Tell how many lines in the data below contain "freeCtr", using one number as the whole reply.

§ **Exercise data**:
= Beginning of Section =

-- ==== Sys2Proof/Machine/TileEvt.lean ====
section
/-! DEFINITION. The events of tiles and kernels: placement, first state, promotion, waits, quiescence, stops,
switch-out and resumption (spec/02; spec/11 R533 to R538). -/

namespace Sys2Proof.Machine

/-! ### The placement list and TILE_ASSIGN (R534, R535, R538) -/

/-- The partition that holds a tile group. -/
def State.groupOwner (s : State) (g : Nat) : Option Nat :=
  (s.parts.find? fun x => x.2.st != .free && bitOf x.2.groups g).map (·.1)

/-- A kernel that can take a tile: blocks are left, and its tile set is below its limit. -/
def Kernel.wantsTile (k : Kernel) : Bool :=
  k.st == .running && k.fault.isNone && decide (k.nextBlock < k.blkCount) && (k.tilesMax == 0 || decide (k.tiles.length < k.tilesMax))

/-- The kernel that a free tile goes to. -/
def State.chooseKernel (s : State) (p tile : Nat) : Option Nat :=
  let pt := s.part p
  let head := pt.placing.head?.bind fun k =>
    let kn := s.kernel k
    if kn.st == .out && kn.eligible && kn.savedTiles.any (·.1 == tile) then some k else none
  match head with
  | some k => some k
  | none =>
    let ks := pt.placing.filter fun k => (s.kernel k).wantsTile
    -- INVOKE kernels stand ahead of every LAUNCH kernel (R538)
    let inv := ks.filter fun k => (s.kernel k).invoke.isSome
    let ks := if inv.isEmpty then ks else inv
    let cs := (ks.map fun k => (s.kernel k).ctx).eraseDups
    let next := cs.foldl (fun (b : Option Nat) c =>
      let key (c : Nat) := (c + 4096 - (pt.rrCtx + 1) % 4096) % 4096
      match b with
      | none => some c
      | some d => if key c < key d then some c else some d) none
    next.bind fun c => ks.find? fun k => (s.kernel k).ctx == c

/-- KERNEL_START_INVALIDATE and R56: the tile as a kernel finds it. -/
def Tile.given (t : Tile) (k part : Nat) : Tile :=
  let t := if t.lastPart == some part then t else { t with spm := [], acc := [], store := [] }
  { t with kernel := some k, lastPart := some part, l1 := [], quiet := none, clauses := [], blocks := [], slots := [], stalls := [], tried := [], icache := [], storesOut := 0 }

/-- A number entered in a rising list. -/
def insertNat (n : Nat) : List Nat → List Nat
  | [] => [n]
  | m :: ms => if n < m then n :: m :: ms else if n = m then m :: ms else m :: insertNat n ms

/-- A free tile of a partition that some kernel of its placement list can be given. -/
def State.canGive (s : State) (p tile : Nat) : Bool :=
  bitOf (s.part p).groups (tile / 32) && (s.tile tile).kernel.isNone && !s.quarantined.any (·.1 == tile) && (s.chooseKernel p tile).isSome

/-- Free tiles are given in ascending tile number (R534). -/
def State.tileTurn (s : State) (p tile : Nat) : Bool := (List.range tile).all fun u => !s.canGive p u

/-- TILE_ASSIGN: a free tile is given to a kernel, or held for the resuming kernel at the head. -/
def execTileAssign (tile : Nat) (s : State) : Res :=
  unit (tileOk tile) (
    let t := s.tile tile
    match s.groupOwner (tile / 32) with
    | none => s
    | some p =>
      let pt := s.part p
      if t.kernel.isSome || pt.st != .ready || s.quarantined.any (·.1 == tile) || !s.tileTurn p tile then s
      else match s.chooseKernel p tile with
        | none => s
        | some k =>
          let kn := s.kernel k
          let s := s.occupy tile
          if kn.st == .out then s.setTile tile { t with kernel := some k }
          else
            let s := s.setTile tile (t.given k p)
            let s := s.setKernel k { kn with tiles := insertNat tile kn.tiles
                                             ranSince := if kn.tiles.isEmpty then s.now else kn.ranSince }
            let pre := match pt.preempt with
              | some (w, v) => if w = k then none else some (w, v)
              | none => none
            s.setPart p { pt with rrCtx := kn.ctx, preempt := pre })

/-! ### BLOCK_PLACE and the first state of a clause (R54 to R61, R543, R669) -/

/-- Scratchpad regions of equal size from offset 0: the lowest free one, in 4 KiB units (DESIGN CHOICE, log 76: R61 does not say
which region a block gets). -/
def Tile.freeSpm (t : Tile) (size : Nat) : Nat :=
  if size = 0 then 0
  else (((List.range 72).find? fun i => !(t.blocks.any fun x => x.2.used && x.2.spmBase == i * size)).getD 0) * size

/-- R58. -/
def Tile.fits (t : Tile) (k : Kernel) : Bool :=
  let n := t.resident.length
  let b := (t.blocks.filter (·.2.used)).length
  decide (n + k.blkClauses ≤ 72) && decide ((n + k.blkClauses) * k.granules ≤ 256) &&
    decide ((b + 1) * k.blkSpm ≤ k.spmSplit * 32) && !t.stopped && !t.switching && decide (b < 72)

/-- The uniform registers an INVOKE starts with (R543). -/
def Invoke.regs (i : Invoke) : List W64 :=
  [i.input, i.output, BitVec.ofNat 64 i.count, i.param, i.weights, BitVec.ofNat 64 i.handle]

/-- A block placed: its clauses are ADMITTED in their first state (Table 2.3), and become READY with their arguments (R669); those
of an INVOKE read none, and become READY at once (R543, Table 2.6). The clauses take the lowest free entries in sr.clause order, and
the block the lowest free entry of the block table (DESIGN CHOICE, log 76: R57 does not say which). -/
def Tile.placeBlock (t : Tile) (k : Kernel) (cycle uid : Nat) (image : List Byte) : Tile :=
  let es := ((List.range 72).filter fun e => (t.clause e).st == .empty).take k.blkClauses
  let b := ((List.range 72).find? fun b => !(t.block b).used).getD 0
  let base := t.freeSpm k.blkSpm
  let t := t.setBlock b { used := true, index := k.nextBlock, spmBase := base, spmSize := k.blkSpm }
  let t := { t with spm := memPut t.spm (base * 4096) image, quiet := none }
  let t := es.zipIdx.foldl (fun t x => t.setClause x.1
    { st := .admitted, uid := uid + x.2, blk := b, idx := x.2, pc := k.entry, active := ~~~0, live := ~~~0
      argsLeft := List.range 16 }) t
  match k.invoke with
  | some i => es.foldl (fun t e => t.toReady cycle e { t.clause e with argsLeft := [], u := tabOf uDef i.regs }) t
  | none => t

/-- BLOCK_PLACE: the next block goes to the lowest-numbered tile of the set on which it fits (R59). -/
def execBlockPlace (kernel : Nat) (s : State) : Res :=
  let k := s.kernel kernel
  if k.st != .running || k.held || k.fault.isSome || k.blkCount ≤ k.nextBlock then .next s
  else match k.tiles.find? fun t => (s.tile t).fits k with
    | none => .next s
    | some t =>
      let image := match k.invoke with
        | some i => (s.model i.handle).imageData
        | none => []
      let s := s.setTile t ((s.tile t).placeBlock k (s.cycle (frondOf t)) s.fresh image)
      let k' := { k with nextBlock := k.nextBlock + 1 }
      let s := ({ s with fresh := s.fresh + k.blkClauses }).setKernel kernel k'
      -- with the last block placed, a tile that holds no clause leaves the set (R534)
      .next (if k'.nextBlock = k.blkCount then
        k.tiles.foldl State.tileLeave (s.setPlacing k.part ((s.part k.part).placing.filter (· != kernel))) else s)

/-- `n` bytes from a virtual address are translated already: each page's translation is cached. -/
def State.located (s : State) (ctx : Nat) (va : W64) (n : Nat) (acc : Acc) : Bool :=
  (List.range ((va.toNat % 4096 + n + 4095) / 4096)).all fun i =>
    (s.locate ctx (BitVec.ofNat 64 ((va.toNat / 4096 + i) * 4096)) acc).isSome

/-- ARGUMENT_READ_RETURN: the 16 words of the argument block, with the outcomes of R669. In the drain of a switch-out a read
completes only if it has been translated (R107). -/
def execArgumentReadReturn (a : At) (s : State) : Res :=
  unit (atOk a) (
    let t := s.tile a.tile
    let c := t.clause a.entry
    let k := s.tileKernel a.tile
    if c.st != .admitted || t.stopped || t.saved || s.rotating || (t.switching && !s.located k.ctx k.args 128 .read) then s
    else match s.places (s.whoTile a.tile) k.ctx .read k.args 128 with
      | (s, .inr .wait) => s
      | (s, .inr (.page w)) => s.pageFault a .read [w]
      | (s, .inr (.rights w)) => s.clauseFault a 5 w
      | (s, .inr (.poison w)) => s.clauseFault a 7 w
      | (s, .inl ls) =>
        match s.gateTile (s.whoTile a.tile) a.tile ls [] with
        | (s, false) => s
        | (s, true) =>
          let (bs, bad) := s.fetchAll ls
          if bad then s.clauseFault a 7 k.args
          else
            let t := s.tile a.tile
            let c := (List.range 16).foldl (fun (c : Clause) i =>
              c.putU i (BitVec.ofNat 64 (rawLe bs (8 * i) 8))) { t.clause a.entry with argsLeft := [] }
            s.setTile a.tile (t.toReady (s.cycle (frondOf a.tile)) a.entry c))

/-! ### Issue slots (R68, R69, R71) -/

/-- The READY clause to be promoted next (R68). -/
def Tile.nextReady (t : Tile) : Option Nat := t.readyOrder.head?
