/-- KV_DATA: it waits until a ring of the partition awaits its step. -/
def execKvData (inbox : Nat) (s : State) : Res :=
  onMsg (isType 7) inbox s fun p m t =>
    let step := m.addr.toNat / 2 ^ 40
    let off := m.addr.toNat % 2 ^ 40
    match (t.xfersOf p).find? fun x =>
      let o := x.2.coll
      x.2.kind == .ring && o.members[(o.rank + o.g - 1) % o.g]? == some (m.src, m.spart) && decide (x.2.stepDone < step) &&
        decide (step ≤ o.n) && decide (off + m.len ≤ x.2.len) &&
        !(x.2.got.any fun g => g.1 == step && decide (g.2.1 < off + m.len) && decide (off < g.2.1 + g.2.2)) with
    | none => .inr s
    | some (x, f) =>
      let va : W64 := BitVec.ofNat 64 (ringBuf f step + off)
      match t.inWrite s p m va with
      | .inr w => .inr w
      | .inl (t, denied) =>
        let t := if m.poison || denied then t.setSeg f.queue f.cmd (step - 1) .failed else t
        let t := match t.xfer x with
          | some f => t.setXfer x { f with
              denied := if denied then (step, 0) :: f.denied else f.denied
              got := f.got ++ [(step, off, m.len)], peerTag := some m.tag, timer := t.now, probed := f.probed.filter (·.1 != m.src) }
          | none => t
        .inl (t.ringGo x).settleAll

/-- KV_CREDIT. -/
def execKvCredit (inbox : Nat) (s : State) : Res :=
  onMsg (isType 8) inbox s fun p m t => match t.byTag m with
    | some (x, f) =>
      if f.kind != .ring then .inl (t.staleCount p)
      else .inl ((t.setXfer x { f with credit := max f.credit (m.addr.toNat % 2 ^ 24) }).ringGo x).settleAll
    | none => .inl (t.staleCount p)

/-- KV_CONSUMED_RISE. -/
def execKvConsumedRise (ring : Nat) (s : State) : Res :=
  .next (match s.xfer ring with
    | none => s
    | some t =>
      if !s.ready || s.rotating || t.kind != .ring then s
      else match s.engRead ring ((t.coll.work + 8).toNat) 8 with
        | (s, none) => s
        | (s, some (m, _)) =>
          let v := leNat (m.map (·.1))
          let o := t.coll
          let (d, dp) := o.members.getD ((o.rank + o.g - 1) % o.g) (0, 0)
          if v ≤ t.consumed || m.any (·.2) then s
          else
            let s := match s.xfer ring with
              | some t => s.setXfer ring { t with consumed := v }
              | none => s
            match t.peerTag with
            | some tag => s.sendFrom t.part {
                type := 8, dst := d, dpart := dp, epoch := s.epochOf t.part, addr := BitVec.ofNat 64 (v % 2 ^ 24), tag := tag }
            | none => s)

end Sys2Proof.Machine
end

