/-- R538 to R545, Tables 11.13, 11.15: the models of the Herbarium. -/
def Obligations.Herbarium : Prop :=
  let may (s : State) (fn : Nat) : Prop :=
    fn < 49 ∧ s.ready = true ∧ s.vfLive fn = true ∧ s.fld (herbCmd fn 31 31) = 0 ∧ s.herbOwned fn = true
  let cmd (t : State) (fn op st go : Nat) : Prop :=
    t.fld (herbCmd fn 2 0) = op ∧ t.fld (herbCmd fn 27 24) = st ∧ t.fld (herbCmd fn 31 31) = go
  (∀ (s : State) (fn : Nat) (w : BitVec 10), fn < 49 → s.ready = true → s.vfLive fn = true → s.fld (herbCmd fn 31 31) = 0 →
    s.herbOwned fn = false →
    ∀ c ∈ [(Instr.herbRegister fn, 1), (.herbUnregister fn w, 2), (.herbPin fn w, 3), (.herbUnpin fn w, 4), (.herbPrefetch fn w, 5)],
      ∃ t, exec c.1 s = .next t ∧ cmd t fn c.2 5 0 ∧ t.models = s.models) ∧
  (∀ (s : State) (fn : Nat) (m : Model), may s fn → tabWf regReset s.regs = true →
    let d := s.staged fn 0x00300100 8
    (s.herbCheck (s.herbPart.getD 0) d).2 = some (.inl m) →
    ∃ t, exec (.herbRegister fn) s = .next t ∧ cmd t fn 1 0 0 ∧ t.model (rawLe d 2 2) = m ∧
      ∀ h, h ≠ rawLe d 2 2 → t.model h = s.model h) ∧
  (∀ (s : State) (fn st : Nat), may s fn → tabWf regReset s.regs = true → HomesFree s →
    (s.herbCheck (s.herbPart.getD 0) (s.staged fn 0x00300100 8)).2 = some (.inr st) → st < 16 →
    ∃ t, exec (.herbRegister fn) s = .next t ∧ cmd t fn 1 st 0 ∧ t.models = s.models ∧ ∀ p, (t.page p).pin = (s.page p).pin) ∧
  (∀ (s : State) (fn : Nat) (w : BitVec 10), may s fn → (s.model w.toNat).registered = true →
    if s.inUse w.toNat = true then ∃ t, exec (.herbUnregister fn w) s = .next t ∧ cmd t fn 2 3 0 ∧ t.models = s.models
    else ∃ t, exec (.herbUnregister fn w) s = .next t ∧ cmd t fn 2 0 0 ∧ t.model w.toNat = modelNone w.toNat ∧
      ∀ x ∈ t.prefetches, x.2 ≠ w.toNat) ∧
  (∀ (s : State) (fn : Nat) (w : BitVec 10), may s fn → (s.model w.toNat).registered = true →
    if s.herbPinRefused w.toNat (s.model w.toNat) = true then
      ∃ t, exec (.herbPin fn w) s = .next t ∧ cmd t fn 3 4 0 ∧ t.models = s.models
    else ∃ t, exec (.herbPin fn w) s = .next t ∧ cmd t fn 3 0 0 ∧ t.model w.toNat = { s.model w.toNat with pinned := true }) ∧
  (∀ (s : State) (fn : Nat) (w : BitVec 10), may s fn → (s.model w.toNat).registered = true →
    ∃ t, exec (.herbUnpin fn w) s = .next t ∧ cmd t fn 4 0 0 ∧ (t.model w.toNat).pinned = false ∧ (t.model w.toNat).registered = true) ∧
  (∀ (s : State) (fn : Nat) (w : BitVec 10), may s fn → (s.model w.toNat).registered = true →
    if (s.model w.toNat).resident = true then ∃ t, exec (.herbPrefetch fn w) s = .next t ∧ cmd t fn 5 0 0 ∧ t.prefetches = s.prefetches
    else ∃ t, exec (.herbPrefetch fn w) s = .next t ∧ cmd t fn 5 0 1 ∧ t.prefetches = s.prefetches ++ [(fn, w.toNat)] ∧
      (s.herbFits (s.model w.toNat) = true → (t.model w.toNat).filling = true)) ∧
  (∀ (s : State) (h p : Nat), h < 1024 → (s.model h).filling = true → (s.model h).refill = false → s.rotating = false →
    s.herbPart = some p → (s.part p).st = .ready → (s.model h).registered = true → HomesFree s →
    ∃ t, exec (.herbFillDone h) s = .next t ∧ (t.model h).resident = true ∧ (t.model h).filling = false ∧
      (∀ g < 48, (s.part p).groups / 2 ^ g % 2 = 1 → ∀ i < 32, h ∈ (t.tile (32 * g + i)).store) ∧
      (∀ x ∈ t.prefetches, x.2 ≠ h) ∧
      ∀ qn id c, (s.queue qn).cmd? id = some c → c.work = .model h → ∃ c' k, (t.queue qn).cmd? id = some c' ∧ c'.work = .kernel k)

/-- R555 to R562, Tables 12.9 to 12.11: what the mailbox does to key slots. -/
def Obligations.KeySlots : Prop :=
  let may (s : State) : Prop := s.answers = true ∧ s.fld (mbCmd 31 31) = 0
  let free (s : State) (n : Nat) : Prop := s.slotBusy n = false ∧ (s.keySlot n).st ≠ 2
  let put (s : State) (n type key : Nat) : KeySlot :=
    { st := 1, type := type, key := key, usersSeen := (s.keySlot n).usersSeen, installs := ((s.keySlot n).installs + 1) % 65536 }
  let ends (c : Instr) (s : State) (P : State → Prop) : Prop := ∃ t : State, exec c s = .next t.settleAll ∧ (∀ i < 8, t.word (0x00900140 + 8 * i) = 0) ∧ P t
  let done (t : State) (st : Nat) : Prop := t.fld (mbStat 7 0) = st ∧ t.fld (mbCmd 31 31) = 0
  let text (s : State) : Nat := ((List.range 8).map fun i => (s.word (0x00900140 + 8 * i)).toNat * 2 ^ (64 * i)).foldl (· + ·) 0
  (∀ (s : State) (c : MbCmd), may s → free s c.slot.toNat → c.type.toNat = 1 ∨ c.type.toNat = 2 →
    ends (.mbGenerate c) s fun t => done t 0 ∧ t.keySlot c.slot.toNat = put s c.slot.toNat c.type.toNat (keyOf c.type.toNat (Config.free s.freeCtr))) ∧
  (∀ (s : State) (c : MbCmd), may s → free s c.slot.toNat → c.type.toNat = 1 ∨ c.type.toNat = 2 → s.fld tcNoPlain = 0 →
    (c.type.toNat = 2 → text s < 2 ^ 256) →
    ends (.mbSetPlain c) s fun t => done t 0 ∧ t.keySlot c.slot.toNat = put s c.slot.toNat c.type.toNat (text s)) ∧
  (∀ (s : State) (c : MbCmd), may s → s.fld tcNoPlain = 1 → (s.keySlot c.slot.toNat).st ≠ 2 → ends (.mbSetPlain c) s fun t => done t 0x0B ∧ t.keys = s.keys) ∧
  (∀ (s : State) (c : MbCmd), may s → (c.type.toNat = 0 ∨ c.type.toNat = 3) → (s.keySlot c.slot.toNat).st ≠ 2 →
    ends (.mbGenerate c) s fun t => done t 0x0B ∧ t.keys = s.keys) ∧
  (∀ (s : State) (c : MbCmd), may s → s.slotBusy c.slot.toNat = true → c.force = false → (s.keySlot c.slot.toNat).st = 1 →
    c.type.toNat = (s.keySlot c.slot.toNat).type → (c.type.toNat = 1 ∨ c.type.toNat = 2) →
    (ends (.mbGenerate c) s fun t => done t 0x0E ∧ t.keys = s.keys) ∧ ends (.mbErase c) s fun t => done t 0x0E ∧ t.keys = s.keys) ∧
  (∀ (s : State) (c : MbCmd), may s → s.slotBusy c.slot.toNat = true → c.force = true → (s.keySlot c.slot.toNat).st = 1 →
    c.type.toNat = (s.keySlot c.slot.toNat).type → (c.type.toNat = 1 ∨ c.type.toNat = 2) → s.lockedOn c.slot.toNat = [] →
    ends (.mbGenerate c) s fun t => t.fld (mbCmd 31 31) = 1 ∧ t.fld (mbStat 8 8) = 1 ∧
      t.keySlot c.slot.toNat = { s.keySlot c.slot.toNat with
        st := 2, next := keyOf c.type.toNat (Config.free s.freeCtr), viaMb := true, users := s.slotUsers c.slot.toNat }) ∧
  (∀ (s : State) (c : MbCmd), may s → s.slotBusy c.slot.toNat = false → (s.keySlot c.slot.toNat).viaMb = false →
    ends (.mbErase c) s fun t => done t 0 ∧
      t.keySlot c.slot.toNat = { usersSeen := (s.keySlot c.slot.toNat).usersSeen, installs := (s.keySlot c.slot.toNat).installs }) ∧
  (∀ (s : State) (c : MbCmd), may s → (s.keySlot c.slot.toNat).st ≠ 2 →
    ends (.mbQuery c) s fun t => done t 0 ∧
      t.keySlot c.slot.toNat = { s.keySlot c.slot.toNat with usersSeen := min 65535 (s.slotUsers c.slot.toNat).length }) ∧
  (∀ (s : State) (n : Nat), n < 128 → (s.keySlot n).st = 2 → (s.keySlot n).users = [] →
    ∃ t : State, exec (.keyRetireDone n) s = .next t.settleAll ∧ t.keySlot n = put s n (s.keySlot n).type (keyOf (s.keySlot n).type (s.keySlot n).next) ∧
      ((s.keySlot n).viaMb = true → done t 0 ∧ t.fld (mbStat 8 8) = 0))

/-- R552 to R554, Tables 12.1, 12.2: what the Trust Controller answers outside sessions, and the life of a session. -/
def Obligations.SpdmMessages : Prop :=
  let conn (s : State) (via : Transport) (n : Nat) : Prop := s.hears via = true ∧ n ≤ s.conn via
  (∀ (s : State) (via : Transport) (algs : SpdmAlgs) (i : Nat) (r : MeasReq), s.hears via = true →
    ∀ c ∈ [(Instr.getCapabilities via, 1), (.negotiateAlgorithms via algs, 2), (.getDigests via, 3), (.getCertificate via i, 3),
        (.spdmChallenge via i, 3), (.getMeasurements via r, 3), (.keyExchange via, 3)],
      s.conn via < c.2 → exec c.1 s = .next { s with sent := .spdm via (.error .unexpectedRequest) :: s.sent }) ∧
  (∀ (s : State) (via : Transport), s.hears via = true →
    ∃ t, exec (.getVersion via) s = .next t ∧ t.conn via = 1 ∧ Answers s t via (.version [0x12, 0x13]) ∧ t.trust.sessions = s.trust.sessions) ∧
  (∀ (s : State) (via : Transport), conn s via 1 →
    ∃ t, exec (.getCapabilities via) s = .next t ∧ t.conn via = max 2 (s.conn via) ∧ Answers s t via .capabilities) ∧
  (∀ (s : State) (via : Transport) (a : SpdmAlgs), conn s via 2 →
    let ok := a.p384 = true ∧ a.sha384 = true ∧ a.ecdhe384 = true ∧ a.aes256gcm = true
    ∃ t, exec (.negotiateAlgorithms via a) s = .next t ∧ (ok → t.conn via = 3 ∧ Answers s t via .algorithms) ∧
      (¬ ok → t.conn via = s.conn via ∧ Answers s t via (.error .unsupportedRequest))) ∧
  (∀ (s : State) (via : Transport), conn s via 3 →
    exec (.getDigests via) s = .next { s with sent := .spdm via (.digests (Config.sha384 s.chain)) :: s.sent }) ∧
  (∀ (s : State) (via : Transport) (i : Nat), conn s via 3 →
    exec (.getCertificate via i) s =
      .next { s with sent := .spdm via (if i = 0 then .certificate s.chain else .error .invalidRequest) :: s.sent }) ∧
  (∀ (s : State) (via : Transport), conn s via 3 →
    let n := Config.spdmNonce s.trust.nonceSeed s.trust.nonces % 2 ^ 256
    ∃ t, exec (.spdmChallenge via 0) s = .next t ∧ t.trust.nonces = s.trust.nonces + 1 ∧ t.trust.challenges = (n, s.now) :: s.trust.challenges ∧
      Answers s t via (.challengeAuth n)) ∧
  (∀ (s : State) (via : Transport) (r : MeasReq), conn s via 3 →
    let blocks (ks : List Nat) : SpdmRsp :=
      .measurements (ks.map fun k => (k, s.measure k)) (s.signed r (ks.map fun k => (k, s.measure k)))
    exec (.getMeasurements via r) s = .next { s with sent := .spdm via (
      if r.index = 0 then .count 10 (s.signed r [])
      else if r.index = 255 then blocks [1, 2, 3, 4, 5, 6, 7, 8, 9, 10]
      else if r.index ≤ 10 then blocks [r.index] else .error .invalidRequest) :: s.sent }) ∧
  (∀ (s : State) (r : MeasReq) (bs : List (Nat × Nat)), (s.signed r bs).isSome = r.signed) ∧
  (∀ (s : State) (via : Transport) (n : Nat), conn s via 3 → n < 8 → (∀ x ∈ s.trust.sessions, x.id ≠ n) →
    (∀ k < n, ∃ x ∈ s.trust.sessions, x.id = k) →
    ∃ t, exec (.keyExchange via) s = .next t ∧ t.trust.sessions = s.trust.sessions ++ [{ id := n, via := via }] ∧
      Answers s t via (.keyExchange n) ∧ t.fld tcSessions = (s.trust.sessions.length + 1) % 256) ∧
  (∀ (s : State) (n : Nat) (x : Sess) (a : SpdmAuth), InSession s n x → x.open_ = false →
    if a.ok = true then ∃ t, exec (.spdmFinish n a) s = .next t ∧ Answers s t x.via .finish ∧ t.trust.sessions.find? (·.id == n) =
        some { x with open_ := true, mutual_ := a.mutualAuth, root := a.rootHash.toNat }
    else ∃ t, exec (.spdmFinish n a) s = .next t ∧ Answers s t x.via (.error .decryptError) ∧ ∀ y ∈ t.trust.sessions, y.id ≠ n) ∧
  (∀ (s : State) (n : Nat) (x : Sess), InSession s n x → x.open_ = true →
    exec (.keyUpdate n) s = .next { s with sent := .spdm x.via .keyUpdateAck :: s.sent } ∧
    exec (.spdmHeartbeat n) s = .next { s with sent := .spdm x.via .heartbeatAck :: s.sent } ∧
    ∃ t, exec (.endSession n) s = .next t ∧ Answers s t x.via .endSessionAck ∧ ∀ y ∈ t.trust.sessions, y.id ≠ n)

= End of Section =

§ **Exercise result**: 2